Many people throughout Mexico, the United States, and the remainder of the world resonate with the Indigenous struggle, and are enraged by the systematic campaign of repression being waged against them by the Mexican government with the assistance of U.S. intelligence, military, and counterinsurgency resources. In April 1998 a Veterans For Peace (VFP) delegation traveled to the southern Mexican states of Chiapas and Oaxaca to learn more of the U.S. role there. A report was prepared, Veterans For Peace Tour Chiapas and Oaxaca, Mexico, Bring Back a Story of National Shame, Ours, by VFP delegation member Wilson “Woody” Powell (May 7, 1998, available from Woody at woodyp1@aol.com. Also, see research booklet, The Slippery Slope: U.S. Military Moves into Mexico (updated April 1998) by this author, viewable on the Nonviolence Web . A number of other organizations such as Pastors For Peace and Global Exchange also regularly dispatch delegations and observers to southern Mexico to document the continued repression and the U.S. role in it.

VFP members and chapters around the U.S. are part of increased national efforts to expose the role of the U.S. in its various forms of imperialism and arrogance. Whether to expose U.S. support of counterinsurgencies against the poor in Colombia and Mexico; or to close the School of Americas (SOA); or to make reparations to the besieged people of Iraq after more than 20 years of sanctions, bombings, U.S. ground invasions, occupations and torture that have murdered, maimed, and displaced millions; or to lift the sanctions and illegal blockage against Cuba; or to support a new campaign to disarm the world of small arms; or efforts to convince the U.S. government to sign the International Land Mine Treaty, etc., etc.; the activities of VFP and others are very important.

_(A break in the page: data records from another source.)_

/-- Decoding of bytes at a pc (R216, R217): total on any bytes, with the length of what was decoded. -/
def decodeBytes (bud : Nat) (bs : List Byte) : Decoded × Nat :=
  match bs with
  | [] => (.short, 0)
  | b :: _ =>
    let n := classLength b.toNat
    if bs.length < n then (.short, 0) else (decodeWord bud (leNat (bs.take n)), n)

/-- The decoder's answer for the word of an opcode-table row: the largest budget, bits above the row's are 0. -/
def decodeTableWord (_nbits w : Nat) : Option Instr :=
  match decodeBytes 240 (leBytes 12 w) with
  | (.ok i, _) => some i
  | _ => none

/-! ## Encoding -/

/-- The code that an operand field holds (R218 to R224). -/
def Opd.code : Opd → Nat
  | .none => 0
  | .src _ _ x => x.src.code
  | .dst _ _ _ _ x => x.code
  | .sdst _ n => 256 + n
  | .pred n => n
  | .tile t => t.code
  | .vreg n => n
  | .kval n _ => n

/-- The hold bit of an operand field (R221). -/
def Opd.hold : Opd → Bool
  | .src _ _ x => x.hold
  | _ => false

/-- The literal that an operand field names (R223). -/
def Opd.lit? : Opd → Option W32
  | .src _ _ ⟨.lit l, _⟩ => some l
  | _ => Option.none

/-- The literal of a view: the first of A, B and C that names one (R225). -/
def View.lit? (v : View) : Option W32 :=
  match v.a.lit? with
  | some l => some l
  | none => match v.b.lit? with
    | some l => some l
    | none => v.c.lit?

/-- The fields of a view (R218). -/
def View.fields (v : View) : Fields :=
  { lit? := v.lit?.isSome, op := v.op, aux := v.aux, gp := (v.guard.map (·.p)).getD 0, gs := (v.guard.map (·.neg)).getD false,
    d := v.d.code, a := v.a.code, b := v.b.code, c := v.c.code, ha := v.a.hold, hb := v.b.hold, hc := v.c.hold,
    lit := v.lit?.getD 0 }

/-- The bits of R218. -/
def Fields.word (f : Fields) : Nat :=
  cond f.lit? 2 0 + 2 ^ 2 * f.op + cond f.aux (2 ^ 12) 0 + 2 ^ 13 * f.gp + cond f.gs (2 ^ 20) 0 + 2 ^ 21 * f.d + 2 ^ 31 * f.a
    + 2 ^ 41 * f.b + 2 ^ 51 * f.c + cond f.ha (2 ^ 61) 0 + cond f.hb (2 ^ 62) 0 + cond f.hc (2 ^ 63) 0
    + cond f.lit? (2 ^ 64 * f.lit.toNat) 0

/-- The opcode and the three codes of a restricted form, from its lowest bit; opbits is the width of its opcode (R226, R227). -/
def Half.word (pos : RPos) (opbits : Nat) (h : Half) : Option Nat :=
  match pos.dstCode h.d, pos.srcCode h.a, (match h.b with
    | none => some 0
    | some b => pos.srcCode b) with
  | some d, some a, some b => some (h.op.code + 2 ^ opbits * (d + 2 ^ 8 * (a + 2 ^ 8 * b)))
  | _, _, _ => none

/-- The length of an instruction in bytes (R216); events have none. -/
def Instr.length : Instr → Nat
  | .pair _ _ => 8
  | .cnop => 4
  | i => match i.view with
    | some v => if v.lit?.isSome then 12 else 8
    | none => match i.compactHalf with
      | some _ => 4
      | none => 0

/-- The word of an instruction, from the encoding tables; none for an event and for a form that no encoding has. -/
def Instr.word (i : Instr) : Option Nat :=
  match i with
  | .pair x y =>
    match x.word .first 7, y.word .second 7 with
    | some a, some b => some (1 + 2 ^ 2 * a + 2 ^ 33 * b)
    | _, _ => none
  | .cnop => some 0xC7
  | i => match i.view with
    | some v => some v.fields.word
    | none => match i.compactHalf with
      | some h => (h.word .compact 6).map (fun x => 3 + 2 ^ 2 * x)
      | none => none

/-- The bytes of an instruction as they stand in memory. -/
def encode (i : Instr) : List Byte :=
  match i.word with
  | some w => leBytes i.length w
  | none => []

end Sys2Proof
end

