-- ==== Sys2Proof/Machine/Map.lean ====
section
/-! DEFINITION. Sparse data in one canonical form: pairs of a key and a value, keys strictly rising, no entry equal to what an unlisted key reads as. Memory is such a list of (address, byte) pairs (Host.Cell). -/

namespace Sys2Proof.Machine

/-- A sparse map from numbers, as plain data. -/
abbrev SMap (α : Type) := List (Nat × α)

/-- The value at key k; d is what an unlisted key reads as. -/
def mget {α : Type} (d : α) : SMap α → Nat → α
  | [], _ => d
  | (k', v) :: m, k => if k' = k then v else mget d m k

/-- Insertion at its place in the rising order. -/
def mput {α : Type} : SMap α → Nat → α → SMap α
  | [], k, v => [(k, v)]
  | (k', v') :: m, k, v =>
    if k < k' then (k, v) :: (k', v') :: m else if k' = k then (k, v) :: m else (k', v') :: mput m k v

/-- Removal of a key. -/
def mdel {α : Type} : SMap α → Nat → SMap α
  | [], _ => []
  | (k', v') :: m, k => if k' = k then mdel m k else (k', v') :: mdel m k

/-- Writing a value: writing d removes the entry, so that equal maps are equal data. -/
def mset {α : Type} [DecidableEq α] (d : α) (m : SMap α) (k : Nat) (v : α) : SMap α :=
  if v = d then mdel m k else mput m k v

/-- Every key is at least k, keys rise strictly, and no entry equals d. -/
def mwfFrom {α : Type} [DecidableEq α] (d : α) : Nat → SMap α → Bool
  | _, [] => true
  | lo, (k, v) :: m => decide (lo ≤ k) && decide (v ≠ d) && mwfFrom d (k + 1) m

/-- The canonical form. -/
def mwf {α : Type} [DecidableEq α] (d : α) (m : SMap α) : Bool := mwfFrom d 0 m

/-- A set of numbers as a strictly rising list. -/
def nsAdd : List Nat → Nat → List Nat
  | [], k => [k]
  | k' :: m, k => if k < k' then k :: k' :: m else if k' = k then k' :: m else k' :: nsAdd m k

/-- The lanes of a wave (R6). -/
def allLanes : List Nat := List.range 32

/-- The lanes of a mask, rising. -/
def maskLanes (m : W32) : List Nat := allLanes.filter (fun l => m.getLsbD l)

/-- The mask of the lanes of which p holds. -/
def laneMask (p : Nat → Bool) : W32 :=
  BitVec.ofNat 32 (allLanes.foldl (fun a l => if p l then a + 2 ^ l else a) 0)

end Sys2Proof.Machine
end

A popular movement for a new peace through genuine justice is enhanced when we share our thoughts and activities with one another. It stimulates ideas and can be spiritually uplifting. It is difficult to confront and expose the crimes and transgressions of our country as it continues to shroud itself in self-righteousness. We may often feel lonely, and certainly frustrated. But by working together we can build support for a new perspective that exposes and discontinues the old lies and myths. We can offer courage to one another as we take part in building a new conscience for the transformation of ourselves in the many interstices that  exist within the disney fantasy called the United States of America, a corporatocracy and oligarchy masked as a democracy.

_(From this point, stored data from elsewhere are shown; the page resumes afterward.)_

/-- A bellwether of some waves dropped: it produces no record (R402). -/
def State.dropBell (s : State) (ids : List Nat) : State :=
  ids.foldl (fun (s : State) id => s.modCore (coreOf id) (fun x => { x with quarters := x.quarters.map (fun q => (q.1, match q.2.bell with | some b => if b.ident = id then { q.2 with bell := none } else q.2 | none => q.2)) })) s

/-- A committing execution that is rolled back, of a variant or under a spot check, which is then made again, commits nothing: the counts of R376 and R384 take it back. -/
def State.uncount (s : State) (v c : Nat) (x : GChoice) : State :=
  let back := fun (q : Nat) => s.modVf v (fun f => { f with graze := { f.graze with folds := f.graze.folds.map (fun e => if e.seq == q then { e with execs := e.execs - 1, perCore := mset 0 e.perCore c (mget 0 e.perCore c - 1) } else e) } })
  match x with
  | .variant q _ => back q
  | .spot q => back q
  | _ => s

/-- A rollback of a wave to its restart point (R168): the region's loads are dropped, those of earlier regions go on; the claims of the discarded pass stay registered and their verdicts count for nothing (R95). In serial mode a restart point that is the opening marker will be executed again without ending that mode (R95). -/
def State.rollback (s : State) (id : Nat) : State :=
  let w := s.wave id
  let loads := w.loads.filter (fun l => l.rg != w.rgn.opened)
  let dropped := (w.loads.filter (fun l => l.rg == w.rgn.opened)).map (·.id)
  let w := (((w.restore w.rgn.ckpt).keepLive).zeroY).dropLatches
  let s := s.modVf w.vf (fun f => { f with preqs := f.preqs.map (fun e => (e.1, { e.2 with joined := e.2.joined.filter (· != id) })), asleep := f.asleep.filter (· != id) })
  let s := s.setWave id { w with pc := w.rgn.rpc, stage1 := [], loads := loads, ldc := loads.length, stc := 0, busy := [], st := .ready, rel := .none, step := 0,
                                 walk := none, wait := .none, fpend := none, eng := [], engi := 0, sched := none, gz := { w.gz with choice := .original, entry := none, sample := none, wrote := [], again := w.gz.again || (match w.gz.choice with | .spot _ => true | _ => false) },
                                 rgn := { w.rgn with first := false, lead := false, replay := w.rgn.serial && !w.rgn.led } }
  let s := s.uncount w.vf (coreOf id) w.gz.choice
  let s := (s.trace (coreOf id) 9 1).dropBell [id]
  { s with claims := s.claims.map (fun c => if c.ident == id then { c with op := 0 } else c),
           verdicts := s.verdicts.map (fun v => if v.claim.ident == id then { v with claim := { v.claim with op := 0 } } else v),
           reqs := s.reqs.filter (fun r => !(r.ident == id && (match r.use with | .load l => dropped.contains l | _ => false))),
           hurdles := s.hurdles.filter (fun h => !(h.ident == id && h.closed == none)) }

/-- Whether the wave runs in serial mode (R95, R96). -/
def Wave.serial (w : Wave) : Bool := w.ctl || w.rgn.serial || w.rgn.spilled || w.rgn.lead

/-! ## Trap handler (R253 to R255) -/

/-- The replay in serial mode after a rollback (R95, R121). -/
def State.replay (s : State) (id : Nat) : State :=
  (s.rollback id).modWave id (fun w => { w with rgn := { w.rgn with serial := true, replay := !w.rgn.led } })

/-- Entry to the trap handler: what TEPC, TCAUSE and TSTAT save, what the level becomes, where the PC goes (R254). -/
def trapEnter (cause value : Nat) (w : Wave) : Wave :=
  let w' := (w.zeroY).dropLatches
  { w' with tepc := BitVec.ofNat 64 ((w.pc.toNat + 8) % 2 ^ 57), tcause := BitVec.ofNat 64 (value % 2 ^ 20 * 256 + cause),
            tstat := BitVec.ofNat 64 (2 * w.level + 1), level := max w.level 1,
            pc := BitVec.ofNat 64 (w.tvec.toNat % 2 ^ 57 / 4 * 4),
            rgn := { w.rgn with spilled := true } }

/-- Return from the trap handler (R255). -/
def trapReturn (w : Wave) : Wave :=
  let w' := (w.zeroY).dropLatches
  { w' with level := min (bits w.tstat.toNat 1 2) w.level, tstat := BitVec.ofNat 64 (w.tstat.toNat / 2 * 2), pc := w.tepc,
            rgn := { w.rgn with spilled := true } }

/-! ## Accumulator banks and engine tables of a unit (R71, R132, R339) -/

/-- The bytes of accumulator banks zeroed (R71): words 32,768 a bank, tiles 8 a bank. -/
def Core.scrub (x : Core) (bs : List Nat) : Core :=
  { x with acc := x.acc.filter (fun e => !bs.contains (e.1 / 32768)), accPoison := x.accPoison.filter (fun e => !bs.contains (e.1 / 32768)),
           accTaint := x.accTaint.filter (fun e => !bs.contains (e.1 / 8)) }

/-- Banks returned. -/
def Core.freeBanks (x : Core) (bs : List Nat) : Core := { x with banks := x.banks.filter (fun e => !bs.contains e.1) }

/-- The lock entries of a command released (R132). -/
def Core.unlock (x : Core) (owner : Nat) : Core :=
  { x with locks := x.locks.filter (fun e => match e.2 with | some l => l.owner != owner | none => false) }

/-- The 11-bit generation of a tile-task entry advanced when it is freed (R360). -/
def Core.advanceGen (x : Core) (slot : Nat) : Core :=
  if slot < 128 then x else { x with gens := mset 0 x.gens slot ((mget 0 x.gens slot + 1) % 2048) }

/-- The commands of a unit stopped, their locks released and their entries freed (R132, R364 step 1). -/
def Core.stopUnit (x : Core) (u : Nat) : Core :=
  let mine := (x.cmds.filter (fun e => match e.2 with | some c => c.unit == u | none => false)).map (·.1)
  mine.foldl (fun x k => ((x.unlock k).advanceGen k)) { x with cmds := x.cmds.filter (fun e => !mine.contains e.1) }

/-! ## Page-request entries of a killed unit (R47) -/

/-- Entries that no live wave or command is joined to are retired: the grant closes, the generation advances, a frame goes into quarantine. -/
def VFn.leave (f : VFn) (ids : List Nat) (cmds : List (Nat × Nat)) (now : Nat) : VFn :=
  f.preqs.foldl (fun f e =>
    let r := e.2
    let j := r.joined.filter (fun x => !ids.contains x)
    let c := r.cmds.filter (fun x => !cmds.contains x)
    if !r.live || (j == r.joined && c == r.cmds) then f
    else if j.isEmpty && c.isEmpty then
      { f with preqs := mset {} f.preqs e.1 { r with live := false, gen := (r.gen + 1) % 256, joined := [], cmds := [] },
               quar := if r.hostdata then f.quar ++ [⟨r.gen * 256 + e.1, r.frame, r.psize, now, false⟩] else f.quar }
    else { f with preqs := mset {} f.preqs e.1 { r with joined := j, cmds := c } }) { f with asleep := f.asleep.filter (fun x => !ids.contains x) }

/-- After entries have been freed the waves that sleep because every entry was in use try again (R42), and page requests that waited may leave (R412). -/
def State.wakeAsleep (s : State) (v : Nat) : State :=
  let s := s.unholdPages
  if (List.range 256).all (fun k => (mget {} (s.vf v).preqs k).live) then s
  else ((s.vf v).asleep.foldl (fun (s : State) id => s.modWave id (fun w => if w.st == .sleeping then { w with st := .ready, walk := none } else w)) s).modVf v (fun f => { f with asleep := [] })

/-! ## Ending a unit -/

/-- What stays in a slot whose wave has ended: its registers, which the next placement zeroes (R57), with their marks, its index in its unit, its first interval there, and what a record names of it (R392). -/
def Wave.left (w : Wave) : Wave := { regs := w.regs, poison := w.poison, widx := w.widx, int0 := w.int0, pc := w.pc, seq := w.seq, clock := w.clock }

/-- A slot vacated: V cleared (R112), the wave gone. -/
def State.vacate (s : State) (id : Nat) : State :=
  let s := s.sendStatus id { (s.own id) with v := false }
  s.modWave id Wave.left

/-- The ring entries whose space killed waves took and that they can no longer commit: they are never ready (R327), and no later wave of the slot commits them. -/
def State.orphan (s : State) (ids : List Nat) : State :=
  { s with launches := s.launches.map (fun (x : Nat × Option Launch) => (x.1, x.2.map (fun l => { l with queues := l.queues.map (fun q =>
      { q with ring := q.ring.map (fun e => match e.owner with | some k => if ids.contains k then { e with owner := some 16384 } else e | none => e) }) }))) }

/-- Everything of a unit's waves that is under way, dropped. -/
def State.dropWork (s : State) (ids : List Nat) : State :=
  let s := (s.dropBell ids).orphan ids
  { s with claims := s.claims.filter (fun c => !ids.contains c.ident), verdicts := s.verdicts.filter (fun v => !ids.contains v.claim.ident),
           drains := s.drains.filter (fun d => !ids.contains d.ident), acks := s.acks.filter (fun d => !ids.contains d.ident),
           reqs := s.reqs.filter (fun r => !ids.contains r.ident), hurdles := s.hurdles.filter (fun h => !ids.contains h.ident) }

/-- The slots of a unit that still hold a wave of it. -/
def State.liveSlots (s : State) (u : Nat) (r : UnitR) : List Nat := r.slots.filter (fun id => (s.wave id).st != .empty && (s.wave id).unit == u)

/-- V of identities cleared at every home at once: nothing stands for them any more (R111, R112). -/
def State.closeIds (s : State) (zs : List Nat) : State := zs.foldl (fun (s : State) z => s.setAll z { (s.own z) with v := false }) s

/-- Scratchpad granules zero-filled (R67, R436). -/
def State.zeroSpad (s : State) (c b n : Nat) : State :=
  s.modCore c (fun x => { x with spad := x.spad.filter (fun e => !(4096 * b ≤ e.1 && e.1 < 4096 * (b + n))), spPoison := x.spPoison.filter (fun e => !(1024 * b ≤ e.1 && e.1 < 1024 * (b + n))) })

/-- The parked identities of a saved unit with the wave indices. -/
def SavedUnit.parkedWaves (x : SavedUnit) : List (Nat × Nat) := x.parked.zip (x.waves.map (·.widx))

/-- The records of a killed unit set to be purged (R109): identities with their wave indices. The lines that sit at home unpublished keep their writer records until the launch completes, unless it has been cancelled; the launch of a unit whose non-restartable flag is set completes after the purge. -/
def State.killRecords (s : State) (r : UnitR) (ids : List (Nat × Nat)) : State :=
  let l := r.task.launch
  let off := ((s.launch l).map (·.cnt.cancelled)).getD true
  let keep := fun (k : Nat) => if r.nrst && !off then (r.athome.filter (·.1 == k)).map (·.2) else []
  let s0 := if r.nrst then s.tick else s
  { s0 with purges := s.purges ++ ids.map (fun (x : Nat × Nat) => (⟨x.1, (s.own x.1).pubd, keep x.2, if r.nrst then some (l, s.fresh) else none, r.vf⟩ : Purge)),
            hold := s.hold ++ ids.flatMap (fun (x : Nat × Nat) => (keep x.2).map (fun g => (⟨l, x.1, (s.own x.1).cur, g⟩ : Hold))) }

/-- After the end of a unit, a hot core whose last non-persistent unit that was raises the request that waited for it (R191); hotWait stays until a target has been looked for. -/
def State.unitGone (s : State) (c : Nat) : State :=
  let x := s.core c
  let us := s.units.filterMap (fun (y : Nat × Option UnitR) => if y.1 / 16 == c then y.2 else none)
  if x.hotWait && decide (95 ≤ x.temp) && !us.isEmpty && us.all (fun r => match s.launch r.task.launch with | some l => l.persist | none => false) then s.setCore c { x with migReq := true } else s

/-- The end of a park (R198). -/
def State.unpark (s : State) (ids : List Nat) : State := ids.foldl (fun (s : State) id => s.modWave id (fun w => if w.st == .parked then { w with st := .ready } else w)) s

/-- The steps of R364 for a unit that is killed or cancelled: commands stopped, banks scrubbed, buffers dropped, records to be purged (R109), page requests left (R47), slots vacated. -/
def State.tearDown (s : State) (u : Nat) (r : UnitR) : State :=
  let c := u / 16
  let ids := s.liveSlots u r
  let cmds := ((s.core c).cmds.filter (fun e => match e.2 with | some x => x.unit == u | none => false)).map (fun e => (c, e.1))
  let s := s.modCore c (fun x =>
    let x := x.stopUnit u
    let bs := r.acc.getD []
    let x := (x.scrub bs).freeBanks bs
    { x with accQ := x.accQ.filter (fun q => q.1 != u) })
  let s := s.modVf r.vf (fun f => { (f.leave ids cmds s.cycle) with areas := match r.area with | some a => f.areas.filter (· != a) | none => f.areas })
  let s := (s.wakeAsleep r.vf).dropWork r.slots
  let sv := s.saved.find? (fun x => x.back == some u)
  let s := s.killRecords r (r.slots.map (fun id => (id, (s.wave id).widx)) ++ (match sv with | some x => x.parkedWaves | none => []))
  let s := State.closeIds { s with saved := s.saved.filter (fun x => x.back != some u) } (match sv with | some x => x.parked | none => [])
  ((ids.foldl (fun s id => s.vacate id) s).setUnit u none).unitGone c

OCCUPY worldwide now offers the people everywhere basic principles for the exercise of popular power  – obstruction of business as usual everywhere, while rebuilding thousands of locally food and simple tool sufficient autonomous communities in every sustainable bioregion of the earth. Industrial civilization is on a collision course with life itself. Enabling our independency from this plundering vertical power system is critical for the dignified survival of our and many other species. It is our responsibility to do so. We need you!